_TASK BRIEF_:
Among the entries below, extract exactly the lines that run from the one with "BitVec.ofNat 8 (l.content.filter" through the one with "(section 10-3). -/", both ends included.

_DATA TO PROCESS_:
/-- The count of a list and the number of its entries with either mark (R19). -/
def listBytes : Option (Place (List Offer)) → List Byte
  | none => [0#8, 0#8]
  | some l => [BitVec.ofNat 8 l.content.length,
      BitVec.ofNat 8 (l.content.filter fun o => o.excluded = true ∨ o.expired = true).length]

/-- The contract notice payload of section 10-3, byte by byte. -/
def termsBytes (number : Nat) (t : Terms) : List Byte :=
  [BitVec.ofNat 8 number] ++ twoBytes t.basisReq ++ twoBytes t.basisMin ++ twoBytes t.grant ++
    [BitVec.ofNat 8 (t.storageIndex % 16 + 16 * (match t.gensetIndex with | some g => g | none => 0))] ++
    twoBytes t.share ++ twoBytes t.commitment ++ twoBytes t.aux ++ twoBytes t.charge ++ twoBytes t.ceiling ++
    [BitVec.ofNat 8 ((match t.mode with | .electric => 0 | .hybrid => 1 | .charge => 2 | .safe => 3) +
      (match t.mismatch with | none => 0 | some .shortSupply => 4 + 32 * 1 | some .belowMinimum => 4 + 32 * 2) +
      (if t.reduced then 8 else 0) + (match t.peak with | some _ => 16 | none => 0))] ++
    twoBytes (match t.peak with | some d => d | none => 0)

/-- The kind and payload of every notice (section 10-3). -/
def noticeBytes : Notice → Nat × List Byte
  | .contractOffer n t => (0x40, termsBytes n t)
  | .contractActive n t => (0x41, termsBytes n t)
  | .contractRevised n t => (0x42, termsBytes n t)
  | .contractWithdrawn n => (0x43, BitVec.ofNat 8 n :: List.replicate 20 0#8)
  | .contractDropped n r => (0x44, BitVec.ofNat 8 n :: List.replicate 17 0#8 ++
      [match r with
        | .tractionLost => 0x00#8 | .packLost => 0x20#8 | .supplyBelowAux => 0x40#8 | .noStorageOffer => 0x60#8
        | .belowMinimum => 0x80#8 | .noGiveBack => 0xA0#8 | .keyOff => 0xC0#8 | .drivelineReset => 0xE0#8, 0#8, 0#8])
  | .regenCommand r d => (0x50, twoBytes r ++ twoBytes d)
  | .frictionCommand c =>
    (0x51, twoBytes c.dFriction ++ twoBytes c.friction ++ twoBytes c.axle1 ++ twoBytes c.axle2 ++ twoBytes c.axle3)
  | .gensetCommand c i kw =>
    (0x52, [match c with | .start => 0#8 | .stop => 1#8 | .cooldown => 2#8 | .operate => 3#8,
      BitVec.ofNat 8 (match i with | some g => g | none => 0)] ++ twoBytes kw)
  | .warning code set =>
    (0x58, [BitVec.ofNat 8 code, set.extractLsb' 0 8, set.extractLsb' 8 8, set.extractLsb' 16 8])

/-- The kind and payload of a reply clocked out with this overrun flag (R151, R152, R160). -/
def replyBytes (overrun : Bool) : Reply → Nat × List Byte
  | .answer kind outcome clamped content =>
    (kind + 0x80,
      [match outcome with | .done => 0#8 | .refused _ => 1#8 | .stale => 2#8 | .status => 3#8,
        match outcome with
          | .refused .badCount => 1#8 | .refused .notOpen => 2#8 | .refused .notSource => 3#8
          | .refused .unknownItem => 4#8 | .refused .readOnly => 5#8 | .refused .busy => 6#8
          | .done => 0#8 | .stale => 0#8 | .status => 0#8,
        (if clamped then 1#8 else 0#8) + (if overrun then 2#8 else 0#8)] ++ content)
  | .frameError cls =>
    (0x7E, [match cls with | .frameCrc => 0#8 | .frameLength => 1#8 | .wrongKind => 2#8, if overrun then 2#8 else 0#8])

_YOUR SOLUTION_:
      BitVec.ofNat 8 (l.content.filter fun o => o.excluded = true ∨ o.expired = true).length]

/-- The contract notice payload of section 10-3, byte by byte. -/
def termsBytes (number : Nat) (t : Terms) : List Byte :=
  [BitVec.ofNat 8 number] ++ twoBytes t.basisReq ++ twoBytes t.basisMin ++ twoBytes t.grant ++
    [BitVec.ofNat 8 (t.storageIndex % 16 + 16 * (match t.gensetIndex with | some g => g | none => 0))] ++
    twoBytes t.share ++ twoBytes t.commitment ++ twoBytes t.aux ++ twoBytes t.charge ++ twoBytes t.ceiling ++
    [BitVec.ofNat 8 ((match t.mode with | .electric => 0 | .hybrid => 1 | .charge => 2 | .safe => 3) +
      (match t.mismatch with | none => 0 | some .shortSupply => 4 + 32 * 1 | some .belowMinimum => 4 + 32 * 2) +
      (if t.reduced then 8 else 0) + (match t.peak with | some _ => 16 | none => 0))] ++
    twoBytes (match t.peak with | some d => d | none => 0)

/-- The kind and payload of every notice (section 10-3). -/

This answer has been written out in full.